Однако история, политика и эстетика – главные категории, используемые теоретиками культуры для исследования зрения, – это по определению исключительно человеческие категории, а на деле – определенно, классически человеческие. Хотя социальный мозг и нейробиологический мозг, возможно, расходятся во мнениях обо всем остальном, но когда речь заходит об исключительности человека, то налицо четкий альянс между социальным мозгом, погруженным в культуру, и нейробиологическим мозгом, озабоченным величиной и физиологической сложностью. А различия, относительно которых эти конкурирующие взгляды сходятся, – наверняка не пустяк. Как мы можем сохранить их, одновременно отвергая иерархию, которая в них имплицитно заложена?

 

3

«Самый лучший глаз [насекомого], – написал в 1894 году мастер оптических приборов Генри Мэллок, – давал бы картинку не более качественную, чем довольно грубо связанный узор, рассматриваемый с расстояния одного фута». Собственно, продолжал Мэллок, составной глаз, который имел бы разрешающую способность человеческого глаза, – это само по себе было бы удивительное зрелище. Мэллок подсчитал, что такой глаз имел бы двадцать метров в диаметре [431]. Чем объясняются такие чудовищные размеры? Чтобы надлежащим образом компенсировать дифракцию (способность света рассеиваться и размываться, когда он проходит через узкое отверстие), каждый хрусталик в каждой из многочисленных фасеток составного глаза должен был бы иметь диаметр два миллиметра, как человеческий зрачок. То есть для пчелы этот диаметр должен увеличиться в восемьдесят раз [432].

Фантастические представления Мэллока – голова насекомого: гипертрофированная, диковинная, но не ужасающая, не чета мухе Кроненберга – побуждают меня снова забраться в эти плексигласовые маски! Хоть я и знаю, что маски вообще-то не работают, что зрение – гораздо более сложный феномен, трудно подавить в себе эту тягу увидеть мир чужими глазами. И я далеко не одинок. Столько людей стремилось это попробовать! Люди с научным складом ума изобретали изощренные способы для прямой съемки этого вида: аккуратно выскабливали внутреннюю структуру глаза, удаляли сетчатку, очищали роговицу, экспериментировали со светом, микроскопами, камерами; это не такой иммерсивный результат, как маска, зато он кажется более объективным и ощущается более аутентично. Эта тяга постичь, как другое существо видит мир, сильна; полагаю, сильна она потому, что порождает необычное совпадение двух взглядов на зрение, между которыми мы застряли: между обещаниями естественных наук (то есть откровением о том, как всё устроено, обнажением структур и функций, которое зачастую мало что приоткрывает) и недостижимой мечтой гуманитарных наук (утопическим исчезновением онтологических различий, неутолимой жаждой войти в другое «я»). Эта тяга говорит нам, что самые потаенные загадки разрешимы. На всё можно пролить свет.

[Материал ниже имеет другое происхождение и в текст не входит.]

theorem remoteWrite (stack : Nat) (rid : BitVec 16) (frame : Nat) (off : Nat) (data : BitVec 512) : Statement (.remoteWrite stack rid frame off data) :=
  fun h => absurd h Bool.false_ne_true

theorem submitDoorbell (ctx : Nat) (ref : BitVec 64) : Statement (.submitDoorbell ctx ref) := fun h => absurd h Bool.false_ne_true

theorem cardPlace (qid : Nat) (cores : List Nat) : Statement (.cardPlace qid cores) := fun h => absurd h Bool.false_ne_true

theorem headWaitExpiry (qid : Nat) : Statement (.headWaitExpiry qid) := fun h => absurd h Bool.false_ne_true

theorem domainCardForward (ctx : Nat) (ref : BitVec 64) (card : BitVec 512) : Statement (.domainCardForward ctx ref card) :=
  fun h => absurd h Bool.false_ne_true

theorem coreGroupComplete (gid : Nat) : Statement (.coreGroupComplete gid) := fun h => absurd h Bool.false_ne_true

theorem cardComplete (iid : Nat) : Statement (.cardComplete iid) := fun h => absurd h Bool.false_ne_true

theorem noticeDeliver (nid : Nat) : Statement (.noticeDeliver nid) := fun h => absurd h Bool.false_ne_true

theorem partitionControlWrite (part : Nat) (blk : BitVec 1024) : Statement (.partitionControlWrite part blk) :=
  fun h => absurd h Bool.false_ne_true

theorem sweepWindowEnd  : Statement (.sweepWindowEnd ) := fun h => absurd h Bool.false_ne_true

theorem preempt (ctx : Nat) : Statement (.preempt ctx) := fun h => absurd h Bool.false_ne_true

theorem resume (ctx : Nat) : Statement (.resume ctx) := fun h => absurd h Bool.false_ne_true

theorem reset (ctx : Nat) : Statement (.reset ctx) := fun h => absurd h Bool.false_ne_true

theorem drainDeadline (ctx : Nat) : Statement (.drainDeadline ctx) := fun h => absurd h Bool.false_ne_true

theorem checkpoint (ctx : Nat) : Statement (.checkpoint ctx) := fun h => absurd h Bool.false_ne_true

theorem checkpointDeadline (ctx : Nat) : Statement (.checkpointDeadline ctx) := fun h => absurd h Bool.false_ne_true

theorem resumePlace (ctx : Nat) (iid : Nat) (cores : List Nat) : Statement (.resumePlace ctx iid cores) := fun h => absurd h Bool.false_ne_true

theorem create (ctx : Nat) (desc : BitVec 64) : Statement (.create ctx desc) := fun h => absurd h Bool.false_ne_true

theorem destroy (ctx : Nat) : Statement (.destroy ctx) := fun h => absurd h Bool.false_ne_true

theorem killContext (ctx : Nat) : Statement (.killContext ctx) := fun h => absurd h Bool.false_ne_true

theorem lossRecordPush (ctx : Nat) : Statement (.lossRecordPush ctx) := fun h => absurd h Bool.false_ne_true

theorem share (ctx : Nat) (a0 : BitVec 64) : Statement (.share ctx a0) := fun h => absurd h Bool.false_ne_true

theorem s2inv (ctx : Nat) (a0 : BitVec 64) (a1 : BitVec 64) : Statement (.s2inv ctx a0 a1) := fun h => absurd h Bool.false_ne_true

theorem grant (ctx : Nat) (a0 : BitVec 64) (a1 : BitVec 64) : Statement (.grant ctx a0 a1) := fun h => absurd h Bool.false_ne_true

theorem wcreate (ctx : Nat) (a0 : BitVec 64) (a1 : BitVec 64) : Statement (.wcreate ctx a0 a1) := fun h => absurd h Bool.false_ne_true

theorem wdestroy (ctx : Nat) (a0 : BitVec 64) : Statement (.wdestroy ctx a0) := fun h => absurd h Bool.false_ne_true

theorem bindvf (ctx : Nat) (a0 : BitVec 64) : Statement (.bindvf ctx a0) := fun h => absurd h Bool.false_ne_true

theorem djoin (ctx : Nat) (a0 : BitVec 64) (a1 : BitVec 64) : Statement (.djoin ctx a0 a1) := fun h => absurd h Bool.false_ne_true

theorem qpcreate (qpn : Nat) (a0 : BitVec 64) : Statement (.qpcreate qpn a0) := fun h => absurd h Bool.false_ne_true

theorem qpstate (qpn : Nat) (a0 : BitVec 64) (a1 : BitVec 64) : Statement (.qpstate qpn a0 a1) := fun h => absurd h Bool.false_ne_true

theorem qpdestroy (qpn : Nat) : Statement (.qpdestroy qpn) := fun h => absurd h Bool.false_ne_true

theorem qpDoorbell (ctx : Nat) (v : BitVec 64) : Statement (.qpDoorbell ctx v) := fun h => absurd h Bool.false_ne_true

theorem rdmaIncoming (qpn : Nat) (op : RdmaOp) (raddr : BitVec 64) (len : Nat) (data : List Byte) (cmp : BitVec 64) (swap : BitVec 64) (imm : Option (BitVec 32))
    : Statement (.rdmaIncoming qpn op raddr len data cmp swap imm) :=
  fun h => absurd h Bool.false_ne_true

theorem ethModeWrite (port : Nat) (v : BitVec 64) : Statement (.ethModeWrite port v) := fun h => absurd h Bool.false_ne_true

theorem fabricIdentityWrite (v : BitVec 64) : Statement (.fabricIdentityWrite v) := fun h => absurd h Bool.false_ne_true

theorem fabricPortDown (port : Nat) : Statement (.fabricPortDown port) := fun h => absurd h Bool.false_ne_true

theorem fabricIngress (die : Nat) (dev : BitVec 8) (op : IngressOp) (pa : Nat) (data : List Byte) : Statement (.fabricIngress die dev op pa data) :=
  fun h => absurd h Bool.false_ne_true

theorem registerWrite (off : Nat) (bytes : Nat) (v : BitVec 64) : Statement (.registerWrite off bytes v) := fun h => absurd h Bool.false_ne_true

theorem vfFlr (vf : Nat) : Statement (.vfFlr vf) := fun h => absurd h Bool.false_ne_true

theorem pfFlr  : Statement (.pfFlr ) := fun h => absurd h Bool.false_ne_true

theorem conventionalReset  : Statement (.conventionalReset ) := fun h => absurd h Bool.false_ne_true

theorem fatalError  : Statement (.fatalError ) := fun h => absurd h Bool.false_ne_true

theorem powerUp  : Statement (.powerUp ) := fun h => absurd h Bool.false_ne_true

theorem powerLimit (watts : Nat) : Statement (.powerLimit watts) := fun h => absurd h Bool.false_ne_true

theorem firmwareUpdate (image : Nat) : Statement (.firmwareUpdate image) := fun h => absurd h Bool.false_ne_true

theorem tdiEnterRun (tdi : Nat) : Statement (.tdiEnterRun tdi) := fun h => absurd h Bool.false_ne_true

theorem tdiLeaveRun (tdi : Nat) : Statement (.tdiLeaveRun tdi) := fun h => absurd h Bool.false_ne_true

theorem ideIntegrityFail (tdi : Nat) : Statement (.ideIntegrityFail tdi) := fun h => absurd h Bool.false_ne_true

theorem cflushIinvCompletion (tid : Nat) (item : Nat) : Statement (.cflushIinvCompletion tid item) := fun h => absurd h Bool.false_ne_true

theorem islandFrequencyStep (island : Nat) (raise : Bool) : Statement (.islandFrequencyStep island raise) := fun h => absurd h Bool.false_ne_true

theorem flitForward (dev : BitVec 8) (line : Nat) : Statement (.flitForward dev line) := fun h => absurd h Bool.false_ne_true

theorem fabricPortUp (port : Nat) : Statement (.fabricPortUp port) := fun h => absurd h Bool.false_ne_true

theorem mainRailsDown  : Statement (.mainRailsDown ) := fun h => absurd h Bool.false_ne_true

theorem spdmRequest (req : SpdmReq) : Statement (.spdmRequest req) := fun h => absurd h Bool.false_ne_true

theorem tdiLock (tdi : Nat) : Statement (.tdiLock tdi) := fun h => absurd h Bool.false_ne_true

theorem qpCompletion (qpn : Nat) (ok : Bool) (data : List Byte) : Statement (.qpCompletion qpn ok data) := fun h => absurd h Bool.false_ne_true

end Laws.Encodes

end Sys2Proof
end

Антон ван Левенгук, открывший бактерии, сперматозоиды и клетки крови, ротовой аппарат и жало пчелы, мельтешение микроорганизмов в капле воды и многие-многие другие феномены микробиологии, первым увидел свет в составном глазу. Посветив свечой через роговицу насекомого, он взял один из своих составных микроскопов, которые сам и изобрел, – микроскоп из серебра и золота, один из тех, которые после его смерти были проданы родственниками и пропали бесследно, один из тех микроскопов, которые Роберт Гук скопировал, чтобы проникнуть в невообразимый, крайне тревожный мир, с аккуратностью чертежника обнаженный им в «Микрографии» – томе, где содержится его знаменитая гравюра с головой стрекозы (дьявольским маскообразным лицом, которое впервые в истории стало зримым), где он записал свое изумленное наблюдение, что, идеально отражаясь во всех фасетках составного глаза насекомого, виднелся «пейзаж с тем, что находилось перед моим окном, в том числе с огромным деревом, ствол и крону коего я смог отчетливо рассмотреть, как и части моего окна и мою руку и пальцы, если я держал ее между окном и объектом» [433].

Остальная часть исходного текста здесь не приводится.